1.csv as a data intermediary, the fastest, but if the contents of a field has a comma, the whole is a mess, or the excel2007 format is better.
2. Import the table's fields, preferably set to nvarchar, can be empty. Type conversion later
3. Data cleansing, such as customer data, gender, address.
Step two: Format content cleaning
If the data is from the system log, it is usually consistent with the description of the metadata in terms of format and content. If the data is collected manually or the user fills in, there is a great possibility that there are some problems in the format and content, simply speaking, the format content problem has the following categories:
1, time, date, value, full half-width and other display format inconsistent
This problem is usually related to the input, and it is also possible to integrate multi-source data and process it into a consistent format. For example gender field "male, male", province "Anhui, Anhui"

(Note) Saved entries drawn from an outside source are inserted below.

/-! ### Engine steps (R127, R128, R155) -/

theorem test_einit : (after (exec .einit (started 64))).map (fun t => (t.x[0], t.x[4], t.phase, t.q)) =
    some (0x61707865, 0, .round, 0) := by decide
/-- T6, after `q = 0` with one lane. -/
theorem test_eqr_one_lane : (after (exec (.eqr 0) (rounds .one 64))).map
    (fun t => (t.x[0], t.x[4], t.x[8], t.x[12], t.x[1], t.q)) =
    some (0xb7877feb, 0x4a7d5c86, 0x5a83fd3f, 0xe21e9bcf, 0x3320646e, 1) := by decide
/-- T6, after `q = 3` with four lanes. -/
theorem test_eqr_four_lanes : (after (exec (.eqr 0) (rounds .four 64))).map
    (fun t => (t.x[3], t.x[7], t.x[11], t.x[15], t.q, t.phase)) =
    some (0xb1d26bcb, 0xe3a851a6, 0x0b7556f4, 0xa600ebd4, 4, .round) := by decide
/-- R155, worked example. -/
theorem test_efinal : (after (exec .efinal (last xT1 64))).map
    (fun t => (t.dout[0], t.dout[4], t.ctr, t.valid, t.phase)) = some (0xade0b876, 0xb819d2bd, 1, true, .idle) := by decide
/-- T22: a block of two bytes with stray input bits. -/
theorem test_efinal_partial : (after (exec .efinal { last (zeros16.set 0 0x3e1b5e31) 2 with
    ctr := 2, din := (Vector.replicate 16 0xFFFFFFFF).set 0 0xEEEE4140 })).map
    (fun t => (t.dout[0], t.dout[1], t.ctr, t.ctrOvf)) = some (0x000097D6, 0, 3, false) := by decide

/-! ### Witnesses: states and operands that meet the hypotheses of the statements -/

/-- A state with all-zero key, nonce and `DOUT` meets the invariants when its scalars do. -/
theorem inv_of_zero_files (s : State) (hk : s.key = Vector.replicate 8 0) (hn : s.nonce = Vector.replicate 3 0)
    (hd : s.dout = zeros16) (ha : s.keyCnt.toNat ≤ 33 ∧ s.nonceCnt.toNat ≤ 13 ∧ s.blen.toNat ≤ 64 ∧ s.errcode.toNat ≤ 5 ∧
      s.q.toNat ≤ 80) (hb : s.phase = .idle ∨ s.phase = .init → s.q = 0 ∧ s.x = zeros16)
    (hr : s.phase = .round → s.q.toNat < 80 ∧ s.q.toNat % s.lanes.count = 0) (hf : s.phase = .final → s.q = 80)
    (hw : s.phase ≠ .idle → s.errcode = 0 ∧ s.valid = false ∧ s.ctrOvf = false ∧ s.keyCnt = 32 ∧ s.nonceCnt = 12 ∧
      1 ≤ s.blen.toNat) (he : s.errcode ≠ 0 → s.phase = .idle ∧ s.valid = false)
    (hv : s.valid = true → s.phase = .idle ∧ s.errcode = 0) : CoreInv s where
  keyCnt_le := ha.1
  nonceCnt_le := ha.2.1
  blen_le := ha.2.2.1
  errcode_le := ha.2.2.2.1
  q_le := ha.2.2.2.2
  idle_clean h := hb (.inl h)
  init_clean h := hb (.inr h)
  round_q := hr
  final_q := hf
  busy_clean h := ⟨(hw h).1, (hw h).2.1, (hw h).2.2.1, (hw h).2.2.2.1, (hw h).2.2.2.2.1, (hw h).2.2.2.2.2, ha.2.2.1, hd⟩
  fault_clean h := ⟨(he h).1, (he h).2, hd⟩
  valid_idle := hv
  invalid_zero _ := hd
  dout_beyond p _ := by rw [hd]; exact fileByte_zeros16 p
  key_beyond p _ := by rw [hk]; exact fileByte_replicate_zero 8 p
  nonce_beyond p _ := by rw [hn]; exact fileByte_replicate_zero 3 p

theorem inv_reset : CoreInv State.reset :=
  inv_of_zero_files _ rfl rfl rfl (by decide) (by decide) (by decide) (by decide) (by decide) (by decide) (by decide)
theorem inv_ready : CoreInv ready :=
  inv_of_zero_files _ rfl rfl rfl (by decide) (by decide) (by decide) (by decide) (by decide) (by decide) (by decide)
theorem inv_locked : CoreInv locked :=
  inv_of_zero_files _ rfl rfl rfl (by decide) (by decide) (by decide) (by decide) (by decide) (by decide) (by decide)
theorem inv_started : CoreInv (started 64) :=
  inv_of_zero_files _ rfl rfl rfl (by decide) (by decide) (by decide) (by decide) (by decide) (by decide) (by decide)
theorem inv_rounds : CoreInv (rounds .four 64) :=
  inv_of_zero_files _ rfl rfl rfl (by decide) (by decide) (by decide) (by decide) (by decide) (by decide) (by decide)
theorem inv_last : CoreInv (last xT1 64) :=
  inv_of_zero_files _ rfl rfl rfl (by decide) (by decide) (by decide) (by decide) (by decide) (by decide) (by decide)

2, the content of the character should not exist
Some of the content may include only some of the characters, such as the ID number is a number + letters, Chinese names are Chinese characters (Zhao C this case or a few). The most typical is the head, tail, the middle of the space, may also appear in the name of the number symbol, the identification number in the appearance of Chinese characters and so on. In this case, the semi-manual method of semi-automatic verification is needed to identify possible problems and remove unwanted characters.
3. Content does not match the contents of this field
The name of the gender, the identification number of the mobile phone number and so on, are the problem. However, the problem is special: it can not be simply deleted to deal with, because the cause may be manual filling errors, there may be no front-end verification, there may be some or all of the import data when the column is not aligned, so to identify the problem type in detail.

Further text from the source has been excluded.